Sedimentary greigite formation and stability

Since the classic work of R.A. Berner, greigite (Fe3S4) has been considered a metastable iron sulfide that forms as a precursor to pyrite (FeS2). However, revised thermodynamic data now indicate that greigite is a stable sedimentary Fe-S phase. Equilibrium computations with the revised data explain key aspects of sedimentary greigite occurrences. Greigite has a large stability area in pE-pH space relative to pyrite. It dominates in low pE regimes, which is consistent with its widespread occurrence in methanic sediments. It also has a small but significant stability field near the sulfate-sulfide stability boundary. Its significance increases in environments with relatively high dissolved Fe:S ratios, which explains its occurrence in freshwater sediments and iron-enriched marine sediments.

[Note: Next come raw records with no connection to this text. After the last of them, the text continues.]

-- ==== Sys2Proof/Machine/RosterCommands.lean ====
section
/-! DEFINITION. Machine/RosterCommands.lean: ENROL, ENROL_STRANGER, RETIRE, FIND_UNIT, FIND_SEAT, READ_ENTRY, AMEND_ENTRY
(chapter 3). -/

namespace Sys2Proof.Machine

/-- A Unit ID that no unit may have (R2, R38). -/
def badUnit (u : UnitId) : Bool := u == 0 || u == 0xFFFFFF

/-- ENROL: the checks of R38, then R39. -/
def enrolBody (unit : UnitId) (seat group profile : Byte) (s : State) : Handling :=
  match placeOf seat group profile with
  | none => refuse s .badArg 1
  | some (st, g, p) =>
    if badUnit unit then refuse s .badArg 1
    else if (s.entryOfUnit unit).isSome then refuse s .duplicateUnit 1
    else if (s.entryOfSeat st).isSome then refuse s .seatTaken 1
    else match s.freeEntry with
      | none => refuse s .rosterFull 1
      | some n => .acted (enrolAt n unit st g p s) (okReply [natByte n.1])

/-- ENROL (R38, R39). -/
def execEnrol (unit : UnitId) (seat group profile : Byte) (s : State) : Host.Outcome State Fault Refusal :=
  runCommand (.enrol unit seat group profile) (enrolBody unit seat group profile) s

/-- ENROL_STRANGER: the checks of R40, then the enrolment of the record's Unit ID. -/
def enrolStrangerBody (position seat group profile : Byte) (s : State) : Handling :=
  match strangerPosition position, placeOf seat group profile with
  | some i, some (st, g, p) => (match s.combiner.strangers[i] with
    | none => refuse s .noEntry 4
    | some r =>
      if (s.entryOfSeat st).isSome then refuse s .seatTaken 4
      else match s.freeEntry with
        | none => refuse s .rosterFull 4
        | some n => .acted (enrolAt n r.unit st g p s) (okReply (natByte n.1 :: bytesOfUnit r.unit)))
  | _, _ => refuse s .badArg 4

/-- ENROL_STRANGER (R40). -/
def execEnrolStranger (position seat group profile : Byte) (s : State) : Host.Outcome State Fault Refusal :=
  runCommand (.enrolStranger position seat group profile) (enrolStrangerBody position seat group profile) s

/-- A command that names an entry: out of range BAD_ARG, an empty slot NO_ENTRY (R43, R46, R96 to R98). -/
def onEntry (entry : Byte) (len : Nat) (f : Fin 200 → Entry → Handling) (s : State) : Handling :=
  match entryNumber entry with
  | none => refuse s .badArg len
  | some n => match s.roster[n] with
    | none => refuse s .noEntry len
    | some e => f n e

/-- RETIRE (R46, R47). -/
def execRetire (entry : Byte) (s : State) : Host.Outcome State Fault Refusal :=
  runCommand (.retire entry) (fun s => onEntry entry 0 (fun n _ => .acted (retireEntry n s) (okReply [])) s) s

/-- The answer of a search (R41, R42). -/
def found (s : State) (n : Option (Fin 200)) : Handling :=
  match n with
  | some n => .answered s (okReply [natByte n.1])
  | none => refuse s .noEntry 1

/-- FIND_UNIT (R41). -/
def execFindUnit (unit : UnitId) (s : State) : Host.Outcome State Fault Refusal :=
  runCommand (.findUnit unit) (fun s => found s (s.entryOfUnit unit)) s

/-- FIND_SEAT (R42). -/
def findSeatBody (seat : Byte) (s : State) : Handling :=
  match seatNumber seat with
  | none => refuse s .badArg 1
  | some st => found s (s.entryOfSeat st)

/-- FIND_SEAT (R42). -/
def execFindSeat (seat : Byte) (s : State) : Host.Outcome State Fault Refusal :=
  runCommand (.findSeat seat) (findSeatBody seat) s

/-- READ_ENTRY (R43). -/
def execReadEntry (entry : Byte) (s : State) : Host.Outcome State Fault Refusal :=
  runCommand (.readEntry entry) (fun s => onEntry entry 57 (fun n e => .answered s (okReply (s.entryRecord n e))) s) s

/-- Another roster entry holds the seat (R44). -/
def State.seatHeldByOther (s : State) (n : Fin 200) (seat : Nat) : Bool :=
  (firstIndex fun m => m != n && (match s.roster[m] with
    | some e => e.seat == seat
    | none => false)).isSome

/-- An entry with the three values of an amendment (R44). -/
def Entry.amended (e : Entry) (seat : Nat) (group : Fin 8) (profile : Fin 4) : Entry :=
  { e with seat := seat, group := group, battery := { e.battery with profile := profile } }

/-- An amendment that passes its checks (R45). -/
def amend (n : Fin 200) (e : Entry) (seat : Nat) (group : Fin 8) (profile : Fin 4) (s : State) : State :=
  let s' := s.setSlot n (some (e.amended seat group profile))
  if e.battery.profile = profile then s' else reclassifyEntry n s'

/-- AMEND_ENTRY: the checks of R44, then R45. -/
def amendEntryBody (entry seat group profile : Byte) (s : State) : Handling :=
  match placeOf seat group profile with
  | none => refuse s .badArg 0
  | some (st, g, p) => onEntry entry 0 (fun n e =>
    if s.seatHeldByOther n st then refuse s .seatTaken 0 else .acted (amend n e st g p s) (okReply [])) s

/-- AMEND_ENTRY (R44, R45). -/
def execAmendEntry (entry seat group profile : Byte) (s : State) : Host.Outcome State Fault Refusal :=
  runCommand (.amendEntry entry seat group profile) (amendEntryBody entry seat group profile) s

end Sys2Proof.Machine
end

It is also a paleoenvironmental marker for transitional environments, especially between freshwater and marine systems. Widespread sedimentary greigite occurrence is consistent with its stability. It is stable with respect to pyrite and monoclinic pyrrhotite to over 200 °C, and its presence indicates that enclosing rocks have not exceeded this temperature for prolonged periods since greigite formation. However, greigite is sensitive to oxidation and its long-term geological preservation depends mostly on protection from oxidation by low sediment permeability or enclosure in other materials. Also, most sedimentary and biological greigite forms via equilibrium reactions involving mackinawite-like precursors, but greigite is not a precursor to pyrite; these minerals form independently during sedimentary diagenesis.